AIM OF THE EXERCISE: For the data below, please report each line where the word "voteEq" is found.

(Data extracted from a collection)
..........

-- ==== Sys2Proof/Machine/Core.lean ====
section
/-! DEFINITION. The machine as the host takes it. -/

def Sys2Proof.core : Host.Core :=
  { State := Sys2Proof.Machine.State, Fault := Sys2Proof.Machine.Fault, Refusal := Sys2Proof.Machine.Refusal,
    step := Sys2Proof.Machine.step, reset := Sys2Proof.Machine.State.reset }
end

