/-- What the computing instructions leave unchanged: memory, the memory-mapped registers, every thread that does not execute, every
register and predicate of the others but the destination, every other group, every poison mark but those of the destination (R32), and
of every core all but its counters of R453 and the pipe's latest group (R294). Their own group stands past the instruction, or in its clause one instruction further.
Where the spec is silent it rests on the model's choice in log entry 9. -/
def Obligations.ComputeFrame : Prop :=
  ∀ (k : Opc) (o : Op) (s t : State) (c : Cur) (g : Group),
    k ∈ [Opc.add, .sub, .lea, .leaLabel, .mul, .mulh, .mad, .madw, .div, .rem, .abs, .min, .max, .and, .or, .xor, .andn, .not, .shl,
      .shr, .sar, .rol, .bfe, .bfi, .popc, .clz, .ctz, .brev, .perm, .sel, .cmp, .pset, .mov, .movSpecial, .movW64, .moviW32, .moviW64,
      .cvt, .fadd, .fsub, .fmul, .ffma, .fmin, .fmax, .fcmp, .fcls, .frcp, .frsq, .fsqrt, .fex2, .flg2, .frnd, .fcvt, .bstatSeq,
      .shfl, .voteAny, .voteAll, .voteBallot, .voteEq, .redux, .scan, .scanEx, .quant, .dequant] →
    s.Ready k o c g → (k = .div ∨ k = .rem → ∀ x ∈ s.executing g o, opB o x ≠ 0) →
    (k ∈ [Opc.shfl, .voteAny, .voteAll, .voteBallot, .voteEq, .redux, .scan, .scanEx, .quant, .dequant] → g.isSealed = true) →
    exec (Instr.ofOpc k o) s = .next t →
    t = { s with threads := t.threads, groups := t.groups, cores := t.cores, spent := t.spent, poison := t.poison } ∧ SameMemory s t ∧
    (∀ p, p ∈ t.poison ↔ p ∈ s.poison ∧
      ∀ x ∈ s.executing g o, ∀ u ∈ k.outs o, ¬inRange (x.regCells u).1 (x.regCells u).2 p) ∧
    (∀ n, t.core n = { s.core n with perf := (t.core n).perf, lastVector := (t.core n).lastVector }) ∧
    (∀ h ∈ s.groups, h.gid ≠ g.gid → h ∈ t.groups) ∧
    (∀ h ∈ s.groups, h.gid = g.gid →
      ({ h.past c.len k.long with ready := s.clock, aged := false } : Group) ∈ t.groups) ∧
    (∀ u, u ∉ s.uids g o → t.thread? u = s.thread? u) ∧
    ∀ u x, s.thread? u = some x → ∃ y, t.thread? u = some y ∧ y = { x with regs := y.regs, preds := y.preds } ∧
      (∀ r, r ∉ k.dests o → y.reg r = x.reg r) ∧
      (∀ p, p ≠ o.d.toNat % 8 ∨ k.writesPred = false → y.pred p = x.pred p)

/-! ## Control and grouping (R358 to R366) -/

/-- The transfers send each executing thread to its target and the others to the header that follows; `call` writes the link pair.
A target that is not 4-byte aligned in some executing thread stops the group exactly with MISALIGN (R146, R314, R358, R359).
Where the spec is silent it rests on the model's reading in log entry 16. -/
def Obligations.TransfersGoToTargets : Prop :=
  let goes (k : Opc) (i : Op → Instr) (target : Op → Group → Thread → DWord) (link : Op → State → Group → Thread → Thread) : Prop :=
    ∀ (o : Op) (s : State) (c : Cur) (g : Group), s.Ready k o c g →
      ((∀ t ∈ s.executing g o, (target o g t).toNat % 4 = 0) →
        exec (i o) s = .next (s.wentTo ((s.goTo g fun t =>
          if t.uid ∈ s.uids g o then target o g t else g.pc + BitVec.ofNat 64 c.len).onThreads (s.uids g o) (link o s g)) k o g)) ∧
      ((∃ t ∈ s.executing g o, (target o g t).toNat % 4 ≠ 0) →
        exec (i o) s = .next (s.stopped g (((s.executing g o).filter fun t => (target o g t).toNat % 4 ≠ 0).map fun t =>
          (t, { cls := .misalign, addr := target o g t }))))
  goes .bra .bra (fun o g t => g.pc + o.litFor t) (fun _ _ _ t => t) ∧
  goes .brx .brx (fun o _ t => t.pair o.a.toNat) (fun _ _ _ t => t) ∧
  goes .call .call (fun o g t => g.pc + o.litFor t) (fun o s g t => t.setPair o.d.toNat (s.nextPc g)) ∧
  goes .ret .ret (fun o _ t => t.pair o.a.toNat) (fun _ _ _ t => t)

/-- A group whose threads go to several addresses splits into one part for each of them, at a clause boundary there; one part keeps the
group's seal, several are all unsealed; nobody else's group and no thread changes (R146, R151).
Where the spec is silent it rests on the model's reading in log entry 16. -/
def Obligations.TargetsSplitTheGroup : Prop :=
  ∀ (s : State) (g : Group) (target : Thread → DWord), g ∈ s.groups → (∀ h ∈ s.groups, h.gid = g.gid → h = g) →
    g.gid < s.nextId → (∀ u ∈ g.members, s.thread? u ≠ none) →
    (s.goTo g target).threads = s.threads ∧
    ∃ ps : List Group, (∀ h, h ∈ (s.goTo g target).groups ↔ (h ∈ s.groups ∧ h.gid ≠ g.gid) ∨ h ∈ ps) ∧
      (ps.map (·.pc)).Nodup ∧
      (∀ h ∈ ps, h.clause = none ∧ h.wait = .none ∧ h.core = g.core ∧ h.ctx = g.ctx ∧
        ∀ u, u ∈ h.members ↔ u ∈ g.members ∧ ∃ x, s.thread? u = some x ∧ target x = h.pc) ∧
      (∀ u ∈ g.members, ∃ h ∈ ps, u ∈ h.members) ∧
      (ps.length = 1 → ∀ h ∈ ps, h.gid = g.gid ∧ h.isSealed = g.isSealed) ∧ (1 < ps.length → ∀ h ∈ ps, h.isSealed = false)

/-- `exit` ends each executing thread once every request of it has its reply, the accesses of others that it has seen are performed
(R239, R242) and no deferred fault of it waits: the thread exists no longer and no group holds it, and the others go on at the next header
(R360). Until then the group waits at the `exit`; a deferred fault stops it there (R270). -/
def Obligations.ExitEndsThreads : Prop :=
  (∀ (o : Op) (s : State) (c : Cur) (g : Group), s.Ready .exit o c g → s.deferredOf (s.uids g o) = [] →
    (∀ u ∈ s.uids g o, s.quiet u = true) →
    ∃ t, exec (.exit o) s = .next t ∧
      t = s.wentTo ((s.onGroup g.gid fun h => h.atHeader (g.pc + BitVec.ofNat 64 c.len)).exitThreads (s.uids g o)) .exit o g ∧
      ∀ u ∈ s.uids g o, t.thread? u = none ∧ ∀ h ∈ t.groups, u ∉ h.members) ∧
  (∀ (o : Op) (s : State) (c : Cur) (g : Group), s.Ready .exit o c g → s.deferredOf (s.uids g o) = [] →
    (∃ u ∈ s.uids g o, s.quiet u = false) → exec (.exit o) s = .next { s with stalls := g.gid :: s.stalls }) ∧
  ∀ (o : Op) (s : State) (c : Cur) (g : Group), s.Ready .exit o c g → s.deferredOf (s.uids g o) ≠ [] →
    exec (.exit o) s = .next (s.takeDeferred g (s.deferredOf (s.uids g o)))

/-- `yield` makes the group the newest of its class, and splits off the threads that do not execute it; one that no thread executes, and
`nop`, change nothing (R361). `brk` takes BREAK in every thread of the group, `trap` in every executing thread with its code as the
address, and `assert` has no effect where no thread fails and else stops the group with ASSERT in those that do (R362, R363).
Where the spec is silent it rests on the model's reading in log entry 16. -/
def Obligations.YieldNopBreakTrapAssert : Prop :=
  (∀ (o : Op) (s : State) (c : Cur) (g : Group),
     (s.Ready .nop o c g → exec (.nop o) s = .next (s.wentOn s .nop o c g)) ∧
     (s.Ready .yield o c g → s.uids g o = [] → exec (.yield o) s = .next (s.wentOn s .yield o c g)) ∧
     (s.Ready .yield o c g → s.uids g o ≠ [] → (∀ u ∈ g.members, u ∈ s.uids g o) →
       exec (.yield o) s = .next (s.wentTo (s.onGroup g.gid fun h =>
         { h.atHeader (g.pc + BitVec.ofNat 64 c.len) with formed := s.clock }) .yield o g)) ∧
     (s.Ready .yield o c g → s.uids g o ≠ [] → (∃ u ∈ g.members, u ∉ s.uids g o) →
       exec (.yield o) s = .next (s.wentTo (s.splitGroup g
         [(s.uids g o, fun h => { h.atHeader (g.pc + BitVec.ofNat 64 c.len) with formed := s.clock }),
          (g.members.filter fun u => !(s.uids g o).contains u,
           fun h => { h.atHeader (g.pc + BitVec.ofNat 64 c.len) with formed := g.formed })]) .yield o g))) ∧
  (∀ (o : Op) (s : State) (c : Cur) (g : Group),
     (s.Ready .brk o c g → exec (.brk o) s = .next (s.stopped g (allTake (s.membersOf g) .brk))) ∧
     (s.Ready .trap o c g → s.executing g o ≠ [] →
       exec (.trap o) s = .next (s.stopped g ((s.executing g o).map fun t => (t, { cls := .brk, addr := o.imm.setWidth 64 })))) ∧
     (s.Ready .trap o c g → s.executing g o = [] → exec (.trap o) s = .next (s.wentOn s .trap o c g)) ∧
     (s.Ready .assert o c g → (∀ t ∈ s.executing g o, t.pred o.a.toNat = true) →
       exec (.assert o) s = .next (s.wentOn (s.onThreads (s.uids g o) id) .assert o c g)) ∧
     (s.Ready .assert o c g → (∃ t ∈ s.executing g o, t.pred o.a.toNat = false) →
       exec (.assert o) s = .next (s.stopped g (((s.executing g o).filter fun t => !t.pred o.a.toNat).map fun t =>
         (t, { cls := .assertion, addr := t.pair o.b.toNat })))))
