section
variable (s : State) (pid : Nat) (f : Pkt → Pkt)
@[simp] theorem State.onPkt_time : (s.onPkt pid f).time = s.time := rfl
@[simp] theorem State.onPkt_clock : (s.onPkt pid f).clock = s.clock := rfl
@[simp] theorem State.onPkt_mhz100 : (s.onPkt pid f).mhz100 = s.mhz100 := rfl
@[simp] theorem State.onPkt_free : (s.onPkt pid f).free = s.free := rfl
@[simp] theorem State.onPkt_nextId : (s.onPkt pid f).nextId = s.nextId := rfl
@[simp] theorem State.onPkt_agenda : (s.onPkt pid f).agenda = s.agenda := rfl
@[simp] theorem State.onPkt_cur : (s.onPkt pid f).cur = s.cur := rfl
@[simp] theorem State.onPkt_stalls : (s.onPkt pid f).stalls = s.stalls := rfl
@[simp] theorem State.onPkt_spent : (s.onPkt pid f).spent = s.spent := rfl
@[simp] theorem State.onPkt_regs : (s.onPkt pid f).regs = s.regs := rfl
@[simp] theorem State.onPkt_pkgMem : (s.onPkt pid f).pkgMem = s.pkgMem := rfl
@[simp] theorem State.onPkt_podMem : (s.onPkt pid f).podMem = s.podMem := rfl
@[simp] theorem State.onPkt_hostMem : (s.onPkt pid f).hostMem = s.hostMem := rfl
@[simp] theorem State.onPkt_die0 : (s.onPkt pid f).die0 = s.die0 := rfl
@[simp] theorem State.onPkt_die1 : (s.onPkt pid f).die1 = s.die1 := rfl
@[simp] theorem State.onPkt_teamMem : (s.onPkt pid f).teamMem = s.teamMem := rfl
@[simp] theorem State.onPkt_opBuf : (s.onPkt pid f).opBuf = s.opBuf := rfl
@[simp] theorem State.onPkt_teamOwner : (s.onPkt pid f).teamOwner = s.teamOwner := rfl
@[simp] theorem State.onPkt_dieOwner : (s.onPkt pid f).dieOwner = s.dieOwner := rfl
@[simp] theorem State.onPkt_poison : (s.onPkt pid f).poison = s.poison := rfl
@[simp] theorem State.onPkt_oldWords : (s.onPkt pid f).oldWords = s.oldWords := rfl
@[simp] theorem State.onPkt_slices : (s.onPkt pid f).slices = s.slices := rfl
@[simp] theorem State.onPkt_tlb : (s.onPkt pid f).tlb = s.tlb := rfl
@[simp] theorem State.onPkt_via : (s.onPkt pid f).via = s.via := rfl
@[simp] theorem State.onPkt_invals : (s.onPkt pid f).invals = s.invals := rfl
@[simp] theorem State.onPkt_cores : (s.onPkt pid f).cores = s.cores := rfl
@[simp] theorem State.onPkt_quads : (s.onPkt pid f).quads = s.quads := rfl
@[simp] theorem State.onPkt_threads : (s.onPkt pid f).threads = s.threads := rfl
@[simp] theorem State.onPkt_groups : (s.onPkt pid f).groups = s.groups := rfl
@[simp] theorem State.onPkt_enrolments : (s.onPkt pid f).enrolments = s.enrolments := rfl
@[simp] theorem State.onPkt_fabric : (s.onPkt pid f).fabric = s.fabric := rfl
@[simp] theorem State.onPkt_bulkWait : (s.onPkt pid f).bulkWait = s.bulkWait := rfl
@[simp] theorem State.onPkt_late : (s.onPkt pid f).late = s.late := rfl
@[simp] theorem State.onPkt_lodes : (s.onPkt pid f).lodes = s.lodes := rfl
@[simp] theorem State.onPkt_strays : (s.onPkt pid f).strays = s.strays := rfl
@[simp] theorem State.onPkt_claims : (s.onPkt pid f).claims = s.claims := rfl
@[simp] theorem State.onPkt_records : (s.onPkt pid f).records = s.records := rfl
@[simp] theorem State.onPkt_stops : (s.onPkt pid f).stops = s.stops := rfl
@[simp] theorem State.onPkt_fqWait : (s.onPkt pid f).fqWait = s.fqWait := rfl
@[simp] theorem State.onPkt_queues : (s.onPkt pid f).queues = s.queues := rfl
@[simp] theorem State.onPkt_dims : (s.onPkt pid f).dims = s.dims := rfl
@[simp] theorem State.onPkt_launches : (s.onPkt pid f).launches = s.launches := rfl
@[simp] theorem State.onPkt_teams : (s.onPkt pid f).teams = s.teams := rfl
@[simp] theorem State.onPkt_clusters : (s.onPkt pid f).clusters = s.clusters := rfl
@[simp] theorem State.onPkt_steps : (s.onPkt pid f).steps = s.steps := rfl
@[simp] theorem State.onPkt_lastPlace : (s.onPkt pid f).lastPlace = s.lastPlace := rfl
@[simp] theorem State.onPkt_views : (s.onPkt pid f).views = s.views := rfl
@[simp] theorem State.onPkt_sliceStart : (s.onPkt pid f).sliceStart = s.sliceStart := rfl
@[simp] theorem State.onPkt_sliceDue : (s.onPkt pid f).sliceDue = s.sliceDue := rfl
@[simp] theorem State.onPkt_resident : (s.onPkt pid f).resident = s.resident := rfl
@[simp] theorem State.onPkt_preempt : (s.onPkt pid f).preempt = s.preempt := rfl
@[simp] theorem State.onPkt_drains : (s.onPkt pid f).drains = s.drains := rfl
@[simp] theorem State.onPkt_tests : (s.onPkt pid f).tests = s.tests := rfl
@[simp] theorem State.onPkt_held : (s.onPkt pid f).held = s.held := rfl
@[simp] theorem State.onPkt_retestWait : (s.onPkt pid f).retestWait = s.retestWait := rfl
@[simp] theorem State.onPkt_saves : (s.onPkt pid f).saves = s.saves := rfl
@[simp] theorem State.onPkt_images : (s.onPkt pid f).images = s.images := rfl
@[simp] theorem State.onPkt_irqs : (s.onPkt pid f).irqs = s.irqs := rfl
@[simp] theorem State.onPkt_readback : (s.onPkt pid f).readback = s.readback := rfl
@[simp] theorem State.onPkt_linkUp : (s.onPkt pid f).linkUp = s.linkUp := rfl
@[simp] theorem State.onPkt_hostMaps : (s.onPkt pid f).hostMaps = s.hostMaps := rfl
@[simp] theorem State.onPkt_celsius : (s.onPkt pid f).celsius = s.celsius := rfl
@[simp] theorem State.onPkt_corrected : (s.onPkt pid f).corrected = s.corrected := rfl
@[simp] theorem State.onPkt_tripped : (s.onPkt pid f).tripped = s.tripped := rfl
@[simp] theorem State.onPkt_shaftFault : (s.onPkt pid f).shaftFault = s.shaftFault := rfl
@[simp] theorem State.onPkt_booted : (s.onPkt pid f).booted = s.booted := rfl
@[simp] theorem State.onPkt_runSlot : (s.onPkt pid f).runSlot = s.runSlot := rfl
@[simp] theorem State.onPkt_slots : (s.onPkt pid f).slots = s.slots := rfl
@[simp] theorem State.onPkt_fwCmd : (s.onPkt pid f).fwCmd = s.fwCmd := rfl
@[simp] theorem State.onPkt_spdm : (s.onPkt pid f).spdm = s.spdm := rfl
@[simp] theorem State.onPkt_algorithms : (s.onPkt pid f).algorithms = s.algorithms := rfl
@[simp] theorem State.onPkt_measured5 : (s.onPkt pid f).measured5 = s.measured5 := rfl
@[simp] theorem State.onPkt_sampleAt : (s.onPkt pid f).sampleAt = s.sampleAt := rfl
@[simp] theorem State.onPkt_lostNoted : (s.onPkt pid f).lostNoted = s.lostNoted := rfl
end

end Sys2Proof.Machine
end

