-- ==== Sys2Proof/Tests/Slice0.lean ====
section
/-! SUPPORT. Tests: words written out from the layouts of R303 and R305 and from the worked examples decode to their instructions; ill-formed
records are refused; single steps whose results the spec gives; and for every statement a state that meets its hypotheses. -/

namespace Sys2Proof.Tests

set_option Elab.async false
set_option maxRecDepth 20000
open Sys2Proof.Machine

/-! ## Decoding -/

/-- The operation and operands that the words give, with zeros behind them. -/
def read (ws : List Word) : Option (Opc × Op) :=
  match decode (ws ++ [0, 0, 0, 0]) with
  | .ok i => i.opc?
  | .error _ => none

def opc (ws : List Word) : Option Opc := (read ws).map (·.1)
def op (ws : List Word) : Op := ((read ws).map (·.2)).getD (brkOp .base)

/-- First words with GUARD 7 and the MAJOR, SUB or FUNC that each description assigns. -/
def words1 : List (Opc × List Word) :=
  [(.add, [0x00000708]), (.sub, [0x40000708]), (.lea, [0x80000708]), (.mul, [0x0000070C]), (.mulh, [0x4000070C]),
   (.mad, [0x00000710]), (.madw, [0x40000710]), (.div, [0x00000714]), (.rem, [0x40000714]), (.abs, [0x00000718]),
   (.min, [0x40000718]), (.max, [0x80000718]), (.and, [0x0000071C]), (.or, [0x4000071C]), (.xor, [0x8000071C]),
   (.andn, [0xC000071C]), (.shl, [0x00000720]), (.shr, [0x40000720]), (.sar, [0x80000720]), (.rol, [0xC0000720]),
   (.bfe, [0x00000724]), (.bfi, [0x40000724]), (.popc, [0x00000728]), (.clz, [0x40000728])]

/-- First words with GUARD 7 and the MAJOR, SUB or FUNC that each description assigns. -/
def words2 : List (Opc × List Word) :=
  [(.ctz, [0x80000728]), (.brev, [0xC0000728]), (.perm, [0x0000072C]), (.cmp, [0x00000730]), (.pset, [0x40000730]),
   (.mov, [0x00000734]), (.movSpecial, [0x40000734]), (.movW64, [0x80000734]), (.moviW32, [0x00000738]),
   (.moviW64, [0x40000738]), (.cvt, [0x0000073C]), (.fadd, [0x00000740]), (.fsub, [0x40000740]), (.fmul, [0x00000744]),
   (.ffma, [0x40000744]), (.fmin, [0x00000748]), (.fmax, [0x40000748]), (.fcmp, [0x0000074C]), (.fcls, [0x4000074C]),
   (.frcp, [0x00000750]), (.frsq, [0x40000750]), (.fsqrt, [0x80000750]), (.fex2, [0x00000754]), (.flg2, [0x40000754])]

/-- First words with GUARD 7 and the MAJOR, SUB or FUNC that each description assigns. -/
def words3 : List (Opc × List Word) :=
  [(.frnd, [0x00000758]), (.fcvt, [0x0000075C]), (.shfl, [0x00000760]), (.voteAny, [0x00000764]),
   (.voteAll, [0x40000764]), (.voteBallot, [0x80000764]), (.voteEq, [0xC0000764]), (.redux, [0x00000768]),
   (.scan, [0x40000768]), (.scanEx, [0x80000768]), (.quant, [0x0000076C]), (.dequant, [0x4000076C]), (.brx, [0x40000770]),
   (.ret, [0xC0000770]), (.exit, [0x00000774]), (.yield, [0x40000774]), (.nop, [0x80000774]), (.brk, [0xC0000774]),
   (.enrol, [0x00000778]), (.join, [0x40000778]), (.reform, [0x80000778]), (.seal, [0xC0000778]), (.park, [0x0000077C]),
   (.ld, [0x00000780])]

/-- First words with GUARD 7 and the MAJOR, SUB or FUNC that each description assigns. -/
def words4 : List (Opc × List Word) :=
  [(.st, [0x00000784]), (.ldt, [0x00000788]), (.stt, [0x40000788]), (.ldd, [0x0000078C]), (.std, [0x4000078C]),
   (.ldc, [0x00000790]), (.pref, [0x80000790]), (.spush, [0x00000794]), (.spop, [0x40000794]), (.xadd, [0x00000798]),
   (.xmax, [0x40000798]), (.xmin, [0x80000798]), (.xswp, [0x0000079C]), (.xcas, [0x4000079C]), (.xbit, [0x8000079C]),
   (.fence, [0x000007A0]), (.tbar, [0x000007A4]), (.cbar, [0x400007A4]), (.txbInit, [0x000007A8]),
   (.txbArrive, [0x400007A8]), (.txbExpect, [0x800007A8]), (.txbWait, [0xC00007A8]), (.tileDef, [0x000007AC]),
   (.tileSet, [0x400007AC])]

..........

RESULT BELOW:
      .shfl, .voteAny, .voteAll, .voteBallot, .voteEq, .redux, .scan, .scanEx, .quant, .dequant] →
    (k ∈ [Opc.shfl, .voteAny, .voteAll, .voteBallot, .voteEq, .redux, .scan, .scanEx, .quant, .dequant] → g.isSealed = true) →
   (.voteAll, [0x40000764]), (.voteBallot, [0x80000764]), (.voteEq, [0xC0000764]), (.redux, [0x00000768]),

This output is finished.